What are the terms often used in used car loan simulations? This time we will discuss the terms that we have encountered in a used car loan simulation.
Terms in Used Car Loan Simulation
- Do you intend to buy a used car or second car in the near future?
- Have you thought about, cash payments or using credit?
Before doing a used car loan simulation, you need to understand some terms that often appear when you used car loan simulation. Here is the explanation
Price of On The Road (OTR)
Price on the road (OTR) is the purchase price of a car plus all vehicle taxes and various documents (vehicle registration and BPKB). So the price on the road is the price of a car to be used.
Price of Off The Road
The Off The Road price is the price of buying a car, not including the document. So you have to pay extra to take care of all vehicle taxes and various documents .
Tenor or Period of Loan
The tenor or loan period is how long the loan period is determined in units of months or years. Generally the tenor of used car loans is shorter (shorter) than the tenor of new car loans.
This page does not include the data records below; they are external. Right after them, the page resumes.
theorem eventsOnly_rxFrame (f : List Byte) (s : State) : EventsOnly s (rxFrame f s) := by
  rcases rxFrame_cases f s with ⟨e, h | h⟩ | ⟨r, -, h⟩ <;> rw [h]
  · exact eventsOnly_emitR rfl rfl rfl
  · exact eventsOnly_emitR (e := e) (by simp) (by simp) (by simp)
  · exact eventsOnly_of_same (by simp) (by simp) (by simp)

theorem eventsOnly_execRxDelim {s t : State} (ht : execRxDelim s = .next t) : EventsOnly s t := by
  cases execRxDelim_rxDelimCase ht with
  | busy ht => exact ht ▸ eventsOnly_of_same rfl rfl rfl
  | empty ht => exact ht ▸ eventsOnly_emitR rfl rfl rfl
  | frame f ht =>
    obtain ⟨hm, htx, hrsp, hc, hr, hrx, hq⟩ := eventsOnly_rxFrame f { s with cursorIdx := 0 }
    exact ht ▸ ⟨hm, htx, hrsp, hc, hr, hrx, hq⟩

/-- R202: an instruction emits at most one event on each event port, and hands over nothing else. -/
theorem eventsOnly_exec {i : Instr} {s t : State} (ht : exec i s = .next t) : EventsOnly s t := by
  cases i with
  | encode o => exact eventsOnly_of_responseAlone (responseAlone_withBuf (responseAlone_respond _ s) ht)
  | decode o => exact eventsOnly_of_responseAlone (responseAlone_withBuf (responseAlone_respond _ s) ht)
  | chksum o => exact eventsOnly_of_responseAlone (responseAlone_withBuf (responseAlone_respond _ s) ht)
  | chkverify o =>
    exact eventsOnly_of_responseAlone (responseAlone_withBuf (responseAlone_chkverifyRule o s) ht)
  | build o => exact eventsOnly_of_responseAlone (responseAlone_execBuild ht)
  | parse o => exact eventsOnly_execParse ht
  | send o => exact eventsOnly_execSend ht
  | rxDelim => exact eventsOnly_execRxDelim ht
  | rxData b => exact eventsOnly_execRxData ht
  | codeTerm =>
    cases ht
    exact eventsOnly_of_same rfl rfl rfl
  | codeRun c =>
    cases ht
    exact eventsOnly_of_same rfl rfl rfl
  | codeFull =>
    cases ht
    exact eventsOnly_of_same rfl rfl rfl

/-- R183: a step of SEND's wait in which the queue does not accept hands over no frame. -/
theorem eventsOnly_txHold (s : State) : EventsOnly s (txHold s) := by
  rcases txHold_cases s with ⟨-, h⟩ | ⟨-, h⟩ <;> rw [h]
  · exact eventsOnly_of_same rfl rfl rfl
  · exact eventsOnly_emitC rfl rfl rfl

/-- R48 to R50, R202: from `s` to `t` each port hands over at most one item, in order, and each input is taken
oldest first, one at most. -/
def PortsInOrder (s t : State) : Prop :=
  (t.log.msg = s.log.msg ∨ ∃ m, s.rxPend = some m ∧ t.log.msg = s.log.msg ++ [m] ∧ t.rxPend = none) ∧
  (t.log.tx = s.log.tx ∨ (s.cPhase = .txWait ∧ t.log.tx = s.log.tx ++ [s.cTxframe] ∧ t.cPhase = .idle)) ∧
  (t.log.rsp = s.log.rsp ∨ ∃ r, s.cRsp = some r ∧ t.log.rsp = s.log.rsp ++ [r] ∧ t.cRsp = none) ∧
  (t.log.cEvt = s.log.cEvt ∨ ∃ e, t.log.cEvt = s.log.cEvt ++ [e]) ∧
  (t.log.rEvt = s.log.rEvt ∨ ∃ e, t.log.rEvt = s.log.rEvt ++ [e]) ∧
  (t.rx = s.rx ∨ ∃ b, s.rx = b :: t.rx) ∧ (t.cReq = s.cReq ∨ ∃ r, s.cReq = r :: t.cReq)

theorem portsInOrder_of_eventsOnly {s t : State} (h : EventsOnly s t) : PortsInOrder s t :=
  ⟨.inl h.msg, .inl h.tx, .inl h.rsp, h.cEvt, h.rEvt, .inl h.rx, .inl h.cReq⟩

theorem portsInOrder_of_same {s t : State} (hlog : t.log = s.log) (hrx : t.rx = s.rx) (hq : t.cReq = s.cReq) :
    PortsInOrder s t :=
  portsInOrder_of_eventsOnly (eventsOnly_of_same hlog hrx hq)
Down payment (DP) is a fee that must be paid in advance as a sign of being a vehicle purchase. Usually a down payment for a used car loan or a new car loan is 25% – 30% of the price of the car.
Credit ceiling is the amount of debt that must be paid by the debtor (people who apply for credit). Credit ceiling is calculated by means of the purchase price of a vehicle minus the DP of a car. Debt interest is calculated from the credit ceiling, not from the selling price of the car.
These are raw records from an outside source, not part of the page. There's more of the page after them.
-- ==== Sys2Proof/Certificates/Slice0/Obligations.lean ====
section
/-! DEFINITION. The statements for the provers. Each formalises the rules of spec/ its docstring names. -/

open Sys2Proof Sys2Proof.Machine

/-! ## Encoding -/

/-- Decoding the bytes of a well-formed instruction gives it back, with every operand at every value, and leaves the
bytes after it (30_encoding.md R71, R73, R74, R77). -/
def Obligations.DecodeOfEncodeIsTheInstruction : Prop :=
  ∀ (x : Byte) (i : Instr) (rest : List Byte), i.wellFormed x = true → decode x (encode i ++ rest) = .ok (i, rest)

/-- What the decoder reads is well formed, and its encoding is the bytes it read: every word has one meaning
(30_encoding.md R71, R76, R77). -/
def Obligations.EncodeOfDecodeIsTheBytes : Prop :=
  ∀ (x : Byte) (bs : List Byte) (i : Instr) (rest : List Byte), decode x bs = .ok (i, rest) →
    encode i ++ rest = bs ∧ i.wellFormed x = true

/-- A word of every row of the table of R74, written out from the spec's encoding of it, decodes to the instruction it
stands for, and the word of SYS to the form its `X` selects (R74, R75, and the encodings of R110 to R120, R130 to R132,
R140 to R142, R150). The opcode bytes are the spec's decision D1 (log 1), the form of SYS its decision D3 (log 2). -/
def Obligations.SpecWordsDecode : Prop :=
  decode 0x00#8 [0xA9#8, 0x7F#8] = .ok (.ldaImm 0x7F#8, []) ∧
  decode 0x00#8 [0xAD#8, 0x34#8, 0x12#8] = .ok (.ldaAbs 0x1234#16, []) ∧
  decode 0x00#8 [0x8D#8, 0x00#8, 0x02#8] = .ok (.sta 0x0200#16, []) ∧
  decode 0x00#8 [0x8A#8] = .ok (.txa, []) ∧
  decode 0x00#8 [0x98#8] = .ok (.tya, []) ∧
  decode 0x00#8 [0x6D#8, 0x00#8, 0x03#8] = .ok (.adc 0x0300#16, []) ∧
  decode 0x00#8 [0xA2#8, 0x02#8] = .ok (.ldxImm 0x02#8, []) ∧
  decode 0x00#8 [0xAE#8, 0x10#8, 0x00#8] = .ok (.ldxAbs 0x0010#16, []) ∧
  decode 0x00#8 [0xAA#8] = .ok (.tax, []) ∧
  decode 0x00#8 [0xA0#8, 0x06#8] = .ok (.ldyImm 0x06#8, []) ∧
  decode 0x00#8 [0xAC#8, 0xFF#8, 0xFE#8] = .ok (.ldyAbs 0xFEFF#16, []) ∧
  decode 0x00#8 [0xA8#8] = .ok (.tay, []) ∧
  decode 0x00#8 [0xEA#8] = .ok (.nop, []) ∧
  decode 0x00#8 [0x00#8] = .ok (.brk, []) ∧
  decode 0x00#8 [0xEC#8, 0x40#8, 0x00#8] = .ok (.cpx 0x0040#16, []) ∧
  decode 0x00#8 [0xD0#8, 0xF8#8] = .ok (.bne 0xF8#8, []) ∧
  decode 0x00#8 [0xEE#8, 0x01#8, 0x02#8] = .ok (.inc 0x0201#16, []) ∧
  decode 0x03#8 [0xFF#8, 0x10#8, 0x00#8] = .ok (.sysAddr 0x0010#16, []) ∧
  decode 0x02#8 [0xFF#8, 0x10#8, 0x00#8] = .ok (.sys, [0x10#8, 0x00#8])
Insurance Policy and Premiums
Insurance policies and premiums are contracts or agreements related to vehicle protection. This agreement is made between you (the vehicle buyer) and the insurance company. You need to pay an administrative fee to arrange an insurance policy. This fee is only paid once when you register. Insurance premiums are fees that should be paid annually as a liability for insurance participants. Vehicle insurance companies usually offer two types of vehicle insurance namely all risk and total lost only.
Comprehensive or All Risk Comprehensive
Comprehensive or all risk insurance is vehicle insurance that provides protection against all types of damage (written in the policy). The premium amount is determined in percentage, which is around 1.5-3% of the OTR price of your car. The price will be updated annually.
Total Loss Only
Total lost insurance is vehicle insurance which guarantees total loss if it is due to theft or heavy damage. The definition of heavy damage is damage to a vehicle due to an accident with a total damage of more than 70%. TLO insurance costs are cheaper than all risk insurance, approximately 1% of the OTR price per year.
Administrative costs are costs that should be incurred by the buyer to take care of car loans. This fee is paid only once, when you take care of credit.
Fiduciary according to the Big Indonesian Dictionary means that:
fidusia / fi · du · sia / delegation of authority to process money from the owner of the money to the delegated party.
The cost of fiduciary guarantee is the cost of taking care of the debt agreement which states that the vehicle (car or motorbike) that is being submitted for credit is owned by the debtor (the person who submitted the credit) legally. Although in reality the BPKB vehicle was used as collateral.
Based on the Regulation of the Minister of Finance (PMK) No. 130 / PMK 010/2012 concerning Fiduciary Registration: requires leasing companies to register a fiduciary guarantee no later than 30 days after the credit agreement was signed.
Generally fiduciary fees will be charged at the beginning and at the end of the credit agreement. The amount of fiduciary fee is adjusted to the price of the vehicle, starting from Rp. 25,000 to Rp. 100,000.
Have you calculated the vehicle costs before buying a car?